Background information
- Origin: Nashville, Tennessee, USA
- Genres: Country
- Members: Christian Clementi Brody Clementi

= CB30 =

American country music duo

CB30 is an American country music group composed of brothers Christian (born May 30, 2001) and Brody Clementi (born March 30, 2004). The duo’s name is derived from their first initial of each of their first names and the fact that they were both born on the 30th of the month.

== Career ==
The brothers grew up in Nashville, Tennessee, surrounded by music from a young age, thanks to their father Jay Clementi’s successful songwriting career writing for country singers Martina McBride, Darius Rucker, Dierks Bentley, Sara Evans, Luke Bryan, Sunny Sweeney and many others.

While performing at local charity events in Nashville, the duo was discovered by country superstar Luke Bryan who helped them with music industry connections.
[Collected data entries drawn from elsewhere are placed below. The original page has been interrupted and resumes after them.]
-- ==== Sys2Proof/Tests/Slice0.lean ====
section
/-! SUPPORT. The model's own tests: terms that `WellFormed` refuses, words decoded, one named witness for the hypotheses
of each statement, and single steps whose results the spec gives. -/

namespace Sys2Proof.Tests

open Host Sys2Proof Sys2Proof.Machine

/-- A control part with its V and D alone. -/
def k (v d : Fin 4) : Ctl := { v := v, d := d }

/-- Every list of words decodes to its instruction with nothing left over, and is what the encoder gives. -/
def decodeAll (l : List (List Nat × Instr)) : Bool :=
  l.all fun (ws, i) =>
    (match decodeWords ws with
      | .ok (j, []) => j == i
      | _ => false) && encode i == ws

/-- S words, ALU groups to PREF (R38 to R41): words put together from the encoding tables. -/
theorem test_decode_scalar_1 : decodeAll [
    ([0x12064640], .add (k 2 1) 25 3 4),
    ([0x0400DA21], .sub (k 0 2) 3 13 2),
    ([0x060688F2], .mul (k 0 3) 26 4 15),
    ([0x0600CEE3], .mulhi (k 0 3) 3 7 14),
    ([0x0600DC24], .mulhn (k 0 3) 3 14 2),
    ([0x0C069275], .div (k 1 2) 26 9 7),
    ([0x12019976], .divn (k 2 1) 6 12 23),
    ([0x0000DBF7], .rem (k 0 0) 3 13 31),
    ([0x1C077B78], .remn (k 3 2) 29 29 23),
    ([0x1202DE59], .and (k 2 1) 11 15 5),
    ([0x1605792A], .or (k 2 3) 21 28 18),
    ([0x0006955B], .xor (k 0 0) 26 10 21),
    ([0x0E06844C], .andn (k 1 3) 26 2 4),
    ([0x1405BFDD], .shl (k 2 2) 22 31 29),
    ([0x00047C4E], .shr (k 0 0) 17 30 4),
    ([0x0407258F], .sar (k 0 2) 28 18 24),
    ([0x100F6CA0], .rol (k 2 0) 29 22 10),
    ([0x0608DB21], .min (k 0 3) 3 13 18)] = true := by decide

/-- S words, ALU groups to PREF (R38 to R41): words put together from the encoding tables. -/
theorem test_decode_scalar_2 : decodeAll [
    ([0x0A0E73F2], .max (k 1 1) 25 25 31),
    ([0x020F3313], .minn (k 0 1) 28 25 17),
    ([0x0E0C7564], .maxn (k 1 3) 17 26 22),
    ([0x1A0A4A05], .clz (k 3 1) 9 5),
    ([0x0A0B9C06], .popc (k 1 1) 14 14),
    ([0x060AE007], .brev (k 0 3) 11 16),
    ([0x1012757A], .sel (k 2 0) 9 26 23 true 2),
    ([0x0619B397], .cmp (k 0 3) 6 25 25 .gen),
    ([0x06218030], .pand (k 0 3) 6 0 3),
    ([0x0221C411], .por (k 0 1) 7 2 1),
    ([0x10204022], .pxor (k 2 0) 1 0 2),
    ([0x04200203], .pnot (k 0 2) 0 1),
    ([0x0E2A616B], .lea (k 1 3) 9 16 22 11),
    ([0x1831C220], .getc (k 3 0) 7 (.dt 2)),
    ([0x1E3F8220], .setc (k 3 3) 30 (.dt 2)),
    ([0x0241AB0F], .addi (k 0 1) 6 21 271),
    ([0x1A485B72], .andi (k 3 1) 1 13 370),
    ([0x0854CB0B], .ori (k 1 0) 19 5 267)] = true := by decide

/-- S words, ALU groups to PREF (R38 to R41): words put together from the encoding tables. -/
theorem test_decode_scalar_3 : decodeAll [
    ([0x125D9D51], .xori (k 2 1) 22 14 337),
    ([0x0A63F228], .shli (k 1 1) 15 25 40),
    ([0x0E6D821C], .shri (k 1 3) 22 1 28),
    ([0x16741820], .sari (k 2 3) 16 12 32),
    ([0x1C7DCA4F], .li (k 3 2) 23 2639),
    ([0x0892EAD1], .cmpi (k 1 0) 3 21 209 .gtn),
    ([0x18A07ABE], .br (k 3 0) 31422),
    ([0x10A9B306], .brc (k 2 0) 1 true 13062),
    ([0x1AB06F15], .call (k 3 1) 28437),
    ([0x10B83200], .ret (k 2 0) 25),
    ([0x1EC00AA0], .jtab (k 3 3) 5 10),
    ([0x0AC85202], .loop (k 1 1) 1 9 true false),
    ([0x1CD027E9], .loopend (k 3 2) 10217),
    ([0x08D80000], .brk (k 1 0) 0),
    ([0x02E6C006], .slate (k 0 1) 27 6),
    ([0x08E80000], .retire (k 1 0)),
    ([0x1313E909], .lds (k 2 1) .w 15 20 265),
    ([0x1B25BBAE], .sts (k 3 1) .b 22 29 430)] = true := by decide

/-- S words, ALU groups to PREF (R38 to R41): words put together from the encoding tables. -/
theorem test_decode_scalar_4 : decodeAll [
    ([0x0B471604], .ld (k 1 1) .b 28 11 4),
    ([0x0B6F8E3F], .st (k 1 1) .h 30 7 63),
    ([0x1780DEE3], .ldp (k 2 3) .b 3 15 3 35),
    ([0x01A849C6], .amo (k 0 0) true 1 4 28 .minn),
    ([0x0DBF9F00], .cas (k 1 2) true 30 15 16),
    ([0x0FC23470], .enq (k 1 3) 8 26 7),
    ([0x1FCD08F0], .deq (k 3 3) 20 4 15),
    ([0x19D08005], .fence (k 3 0) .rel .domain),
    ([0x03D80000], .xfence (k 0 1)),
    ([0x13E02085], .cmo (k 2 1) 16 8 .inval true),
    ([0x07E854E5], .pref (k 0 3) true 10 229),
    ([0x0FF18000], .postS (k 1 3) 6),
    ([0x17F0C001], .waitS (k 2 3) 3),
    ([0x15F00002], .rdv (k 2 2))] = true := by decide

/-- Y words (R42): words put together from the encoding tables. -/
theorem test_decode_system_1 : decodeAll [
    ([0x84000350], .binit (k 0 2) 1 21),
    ([0x9E080380], .barv (k 3 3) 1 24),
    ([0x94100870], .bexp (k 2 2) 4 7),
    ([0x88180A00], .bwait (k 1 0) 5),
    ([0x94200000], .yield_ (k 2 2)),
    ([0x822C4000], .pchk (k 0 1) 17),
    ([0x8E302000], .budg (k 1 3) 16),
    ([0x9A383E00], .segwait (k 3 1) 31),
    ([0x90402230], .accept (k 2 0) 17 3),
    ([0x8E480800], .commit (k 1 3) 4),
    ([0x90500A01], .timewait (k 2 0) 5 true),
    ([0x82580900], .ttarm (k 0 1) 4 16),
    ([0x8660000B], .syscall (k 0 3) 11),
    ([0x96680112], .trap (k 2 3) 274),
    ([0x88701E70], .sqtrap (k 1 0) 15 112),
    ([0x8C7806B0], .telm (k 1 2) 3 11),
    ([0x8C84DA00], .frzinfo (k 1 2) 19 13),
    ([0x968AE20B], .frzrd (k 2 3) 11 17 11)] = true := by decide

/-- Y words (R42): words put together from the encoding tables. -/
theorem test_decode_system_2 : decodeAll [
    ([0x84900400], .frzwr (k 0 2) 2 0 0),
    ([0x8E9BF860], .frzld (k 1 3) 15 28 6),
    ([0x9EA666D0], .frzst (k 3 3) 25 19 13),
    ([0x8CA81880], .frzarv (k 1 2) 12 8),
    ([0x9CB00680], .frzres (k 3 2) 3 8),
    ([0x80B82000], .frzkil (k 0 0) 16),
    ([0x9AC00600], .haltx (k 3 1) 3)] = true := by decide

/-- Short V words (R43): words put together from the encoding tables. -/
theorem test_decode_vector : decodeAll [
    ([0x26121F4B], .vadd (k 0 3) ⟨4, .diag, 0⟩ ⟨3, .anti, 2⟩ ⟨4, .diag, 3⟩),
    ([0x262BD444], .vsub (k 0 3) ⟨2, .anti, 3⟩ ⟨2, .diag, 0⟩ ⟨4, .col, 0⟩),
    ([0x3850EED4], .vmul (k 3 0) ⟨4, .row, 3⟩ ⟨5, .anti, 1⟩ ⟨5, .col, 0⟩),
    ([0x326227B7], .vfma (k 2 1) ⟨0, .diag, 0⟩ ⟨4, .anti, 3⟩ ⟨3, .col, 3⟩),
    ([0x32802AE1], .vfms (k 2 1) ⟨0, .row, 0⟩ ⟨5, .col, 1⟩ ⟨6, .row, 1⟩),
    ([0x26B1D9BF], .vmin (k 0 3) ⟨4, .col, 3⟩ ⟨3, .row, 3⟩ ⟨3, .anti, 3⟩),
    ([0x20D0CB24], .vmax (k 0 0) ⟨4, .row, 3⟩ ⟨1, .col, 2⟩ ⟨2, .col, 0⟩),
    ([0x38F90280], .vabs (k 3 0) ⟨6, .col, 0⟩ ⟨0, .col, 1⟩),
    ([0x350ECA80], .vneg (k 2 2) ⟨3, .diag, 3⟩ ⟨1, .col, 1⟩),
    ([0x2F34FF00], .vmov (k 1 3) ⟨5, .row, 3⟩ ⟨7, .anti, 2⟩),
    ([0x2D494580], .vrsum (k 1 2) ⟨2, .col, 1⟩ ⟨0, .diag, 3⟩),
    ([0x3B611D00], .vrmax (k 3 1) ⟨0, .col, 0⟩ ⟨3, .diag, 2⟩),
    ([0x21829100], .vrmin (k 0 0) ⟨0, .diag, 2⟩ ⟨2, .row, 2⟩),
    ([0x31B83980], .vrssq (k 2 0) ⟨6, .row, 0⟩ ⟨7, .row, 3⟩),
    ([0x21CFBE80], .vexp2 (k 0 0) ⟨3, .anti, 2⟩ ⟨7, .anti, 1⟩)] = true := by decide

/-- M words (R45): words put together from the encoding tables. -/
theorem test_decode_vat : decodeAll [
    ([0x50000000], .mlease (k 2 0)),
    ([0x58100000], .mfree (k 3 0)),
    ([0x402F0010], .mstrl (k 0 0) 15 16),
    ([0x4437000D], .mstrs (k 0 2) 7 13),
    ([0x4E4F0304], .mstrf (k 1 3) 15 4 24),
    ([0x5C500002], .mnest (k 3 2) 2),
    ([0x4864A068], .mmm (k 1 0) 4 10 8 true true),
    ([0x46710031], .mmc (k 0 3) 1 17 true),
    ([0x4280001F], .aclr (k 0 1) 31),
    ([0x549003FD], .ard (k 2 2) 7 3 29),
    ([0x42A0021E], .awr (k 0 1) 4 0 30),
    ([0x44B003A4], .acpyToCoreStore (k 0 2) 4 29),
    ([0x5CB0070D], .acpyToAccumulator (k 3 2) 13 24),
    ([0x48C00005], .mchk (k 1 0) 5),
    ([0x4CD0000A], .mwait (k 1 2) true 2),
    ([0x50E00005], .postM (k 2 0) 5),
    ([0x4EF00007], .waitM (k 1 3) 7)] = true := by decide

/-- C words (R46): words put together from the encoding tables. -/
theorem test_decode_copy : decodeAll [
    ([0x78050000], .cpy (k 3 0) 10 0),
    ([0x7E1CCD20], .cgth (k 3 3) 25 19 9),
    ([0x7C2C50E0], .csct (k 3 2) 24 20 7),
    ([0x703A5720], .cbcst (k 2 0) 20 21 25),
    ([0x62404A00], .xput (k 0 1) 0 18 16),
    ([0x705CE000], .xget (k 2 0) 25 24),
    ([0x646DC460], .kvapp (k 0 2) 27 17 3),
    ([0x7071C920], .kvcmp (k 2 0) 3 18 9),
    ([0x6C8DD180], .seghold (k 1 2) 27 20 12),
    ([0x76900006], .cwait (k 2 3) false 6),
    ([0x68A00000], .ccncl (k 1 0)),
    ([0x66B00007], .postC (k 0 3) 7),
    ([0x6CC00007], .waitC (k 1 2) 7)] = true := by decide

/-- X words (R47): words put together from the encoding tables. -/
theorem test_decode_tap : decodeAll [
    ([0xA20BE000], .tapsel (k 0 1) 5 30),
    ([0xBC333040], .tapstr (k 3 2) 9 19 4),
    ([0xB64F3F60], .tapdot (k 2 3) 7 19 30 6),
    ([0xA26A4683], .tapeval (k 0 1) 5 4 13 3),
    ([0xAE815000], .tapclr (k 1 3) 21),
    ([0xBEA8C780], .taprd (k 3 3) 4 12 15),
    ([0xA2D45A00], .tapprb (k 0 1) 10 5 20),
    ([0xACE10600], .tapstv (k 1 2) 16 12),
    ([0xA7000006], .postX (k 0 3) 6),
    ([0xBB200006], .waitX (k 3 1) 6)] = true := by decide

/-- Long V words with their kind 0b10 word (R44): words put together from the encoding tables. -/
theorem test_decode_vectorLong_1 : decodeAll [
    ([0x3DF16B0F, 0xF0800000], .viadd (k 3 2) ⟨4, .col, 1⟩ ⟨5, .col, 2⟩ ⟨0, .anti, 3⟩),
    ([0x25F71037, 0xF0880000], .visub (k 0 2) ⟨5, .anti, 0⟩ ⟨2, .row, 0⟩ ⟨3, .col, 3⟩),
    ([0x3FEFF166, 0xF0900000], .vimul (k 3 3) ⟨3, .anti, 3⟩ ⟨6, .row, 2⟩ ⟨6, .col, 2⟩),
    ([0x27F3C2A0, 0xF0980000], .vimac (k 0 3) ⟨4, .anti, 3⟩ ⟨0, .col, 1⟩ ⟨2, .row, 0⟩),
    ([0x27FE7E80, 0xF0A00000], .vimin (k 0 3) ⟨7, .diag, 1⟩ ⟨7, .anti, 1⟩ ⟨0, .row, 0⟩),
    ([0x23FDF93F, 0xF0A80000], .vimax (k 0 1) ⟨7, .col, 3⟩ ⟨7, .row, 2⟩ ⟨3, .anti, 3⟩),
    ([0x39E9D31B, 0xF0B00000], .vshl (k 3 0) ⟨2, .col, 3⟩ ⟨2, .col, 2⟩ ⟨1, .diag, 3⟩),
    ([0x29E28020, 0xF0B80000], .vshr (k 1 0) ⟨0, .diag, 2⟩ ⟨0, .row, 0⟩ ⟨2, .row, 0⟩),
    ([0x39F35040, 0xF0C00000], .vsar (k 3 0) ⟨4, .anti, 1⟩ ⟨2, .row, 0⟩ ⟨4, .row, 0⟩),
    ([0x2FE6494C, 0xF0C80000], .vand (k 1 3) ⟨1, .diag, 1⟩ ⟨1, .row, 2⟩ ⟨4, .anti, 0⟩),
    ([0x25F09C80, 0xF0D00000], .vor (k 0 2) ⟨4, .row, 2⟩ ⟨3, .diag, 1⟩ ⟨0, .row, 0⟩),
    ([0x2FFD63D0, 0xF0D80000], .vxor (k 1 3) ⟨7, .col, 1⟩ ⟨4, .col, 3⟩ ⟨5, .row, 0⟩),
    ([0x3DE0DF87, 0xF1000008], .vcmp (k 3 2) 3 ⟨3, .anti, 3⟩ ⟨0, .col, 3⟩ .len),
    ([0x21EF1F87, 0xF1080002], .vsel (k 0 0) ⟨3, .anti, 0⟩ ⟨3, .anti, 3⟩ ⟨0, .col, 3⟩ 2),
    ([0x2FEF1F80, 0xF110000D], .vcvt (k 1 3) ⟨3, .anti, 0⟩ ⟨3, .anti, 3⟩ .bf16),
    ([0x39EF1F80, 0xF1187005], .vqnt (k 3 0) ⟨3, .anti, 0⟩ ⟨3, .anti, 3⟩ ⟨0, .col, 3⟩ .q4g64),
    ([0x33EFDE00, 0xF1207009], .vdqnt (k 2 1) ⟨3, .anti, 3⟩ ⟨3, .anti, 0⟩ ⟨0, .col, 3⟩ .q8g128),
    ([0x3DEFC380, 0xF1400000], .vlog2 (k 3 2) ⟨3, .anti, 3⟩ ⟨0, .col, 3⟩)] = true := by decide

/-- Long V words with their kind 0b10 word (R44): words put together from the encoding tables. -/
theorem test_decode_vectorLong_2 : decodeAll [
    ([0x2FEFC380, 0xF1480000], .vrcp (k 1 3) ⟨3, .anti, 3⟩ ⟨0, .col, 3⟩),
    ([0x25EFC380, 0xF1500000], .vrsq (k 0 2) ⟨3, .anti, 3⟩ ⟨0, .col, 3⟩),
    ([0x21E14B00, 0xF1806000], .vimaxIdx (k 0 0) 5 ⟨1, .col, 2⟩ 6),
    ([0x3DEF0E80, 0xF1C00000], .vbcst (k 3 2) ⟨3, .anti, 0⟩ 29),
    ([0x3BEF0880, 0xF1C80FFE], .vld (k 3 1) ⟨3, .anti, 0⟩ 17 0xFFE),
    ([0x25EFC180, 0xF1D00801], .vst (k 0 2) ⟨3, .anti, 3⟩ 3 0x801),
    ([0x23EF0487, 0xF1D80000], .vgth (k 0 1) ⟨3, .anti, 0⟩ 9 ⟨0, .col, 3⟩),
    ([0x3BEF1F87, 0xF1E0006A], .vperm (k 3 1) ⟨3, .anti, 0⟩ ⟨3, .anti, 3⟩ ⟨0, .col, 3⟩ 0x6A),
    ([0x33EF1F87, 0xF1E80015], .vshf (k 2 1) ⟨3, .anti, 0⟩ ⟨3, .anti, 3⟩ ⟨0, .col, 3⟩ 0x15),
    ([0x2FEF1F80, 0xF1F00002], .vscan (k 1 3) ⟨3, .anti, 0⟩ ⟨3, .anti, 3⟩ .min),
    ([0x2DE00A80, 0xF2000AF3], .vkset (k 1 2) 3 21 700),
    ([0x31E00000, 0xF2080015], .vkadd (k 2 0) 1 0 5),
    ([0x3BE04103, 0xF2100000], .mskand (k 3 1) 1 2 3),
    ([0x2FE0C082, 0xF2180000], .mskor (k 1 3) 3 1 2),
    ([0x39E00181, 0xF2200000], .mskxor (k 3 0) 0 3 1),
    ([0x2FE08080, 0xF2280000], .msknot (k 1 3) 2 1),
    ([0x23E0CF00, 0xF2300000], .mskmov (k 0 1) 3 30),
    ([0x23E04580, 0xF2380000], .mskget (k 0 1) 11 1)] = true := by decide

/-- Long V words with their kind 0b10 word (R44): words put together from the encoding tables. -/
theorem test_decode_vectorLong_3 : decodeAll [
    ([0x39EF0380, 0xF2413001], .vrand (k 3 0) ⟨3, .anti, 0⟩ 7 19 true),
    ([0x23E00000, 0xF2600006], .postV (k 0 1) 6),
    ([0x3FE00000, 0xF2680003], .waitV (k 3 3) 3)] = true := by decide

/-- The reason for which the decoder refuses a list of words. -/
def refusal (ws : List Nat) : Option DecErr :=
  match decodeWords ws with
  | .ok _ => none
  | .error r => some r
CB30 released their debut single “Marina,” in 2016 along with a music video in which Bryan had a cameo.

The duo’s second single, "Cool If You Wanna" was released on November 10, 2017 via Buena Vista Records - a partnership between Universal Music Group Nashville and Disney Music Group. It features Christian, Jay Clementi, Tyler Posey, Coutinho twins and Jim McCormick as songwriters on the track.

In December 2017, CB30 released a cover of the popular Christmas carol “The Christmas Song” and performed the song during ABC’s CMA Country Christmas at the Grand Ole Opry.

The duo released their third song "Like It’s A Bad Thing," written by Christian and Jay Clementi and Kevin Bard, in April 2018. They made their debut performance with the song at the 2018 Stagecoach Festival on the SiriusXM Spotlight Stage.

In June 2018, CB30 performed during CMA Fest at the Radio Disney Country Stage.

The brothers identify Ed Sheeran and The Everly Brothers as some of their influences. Their debut album was originally expected in 2018, but was never released.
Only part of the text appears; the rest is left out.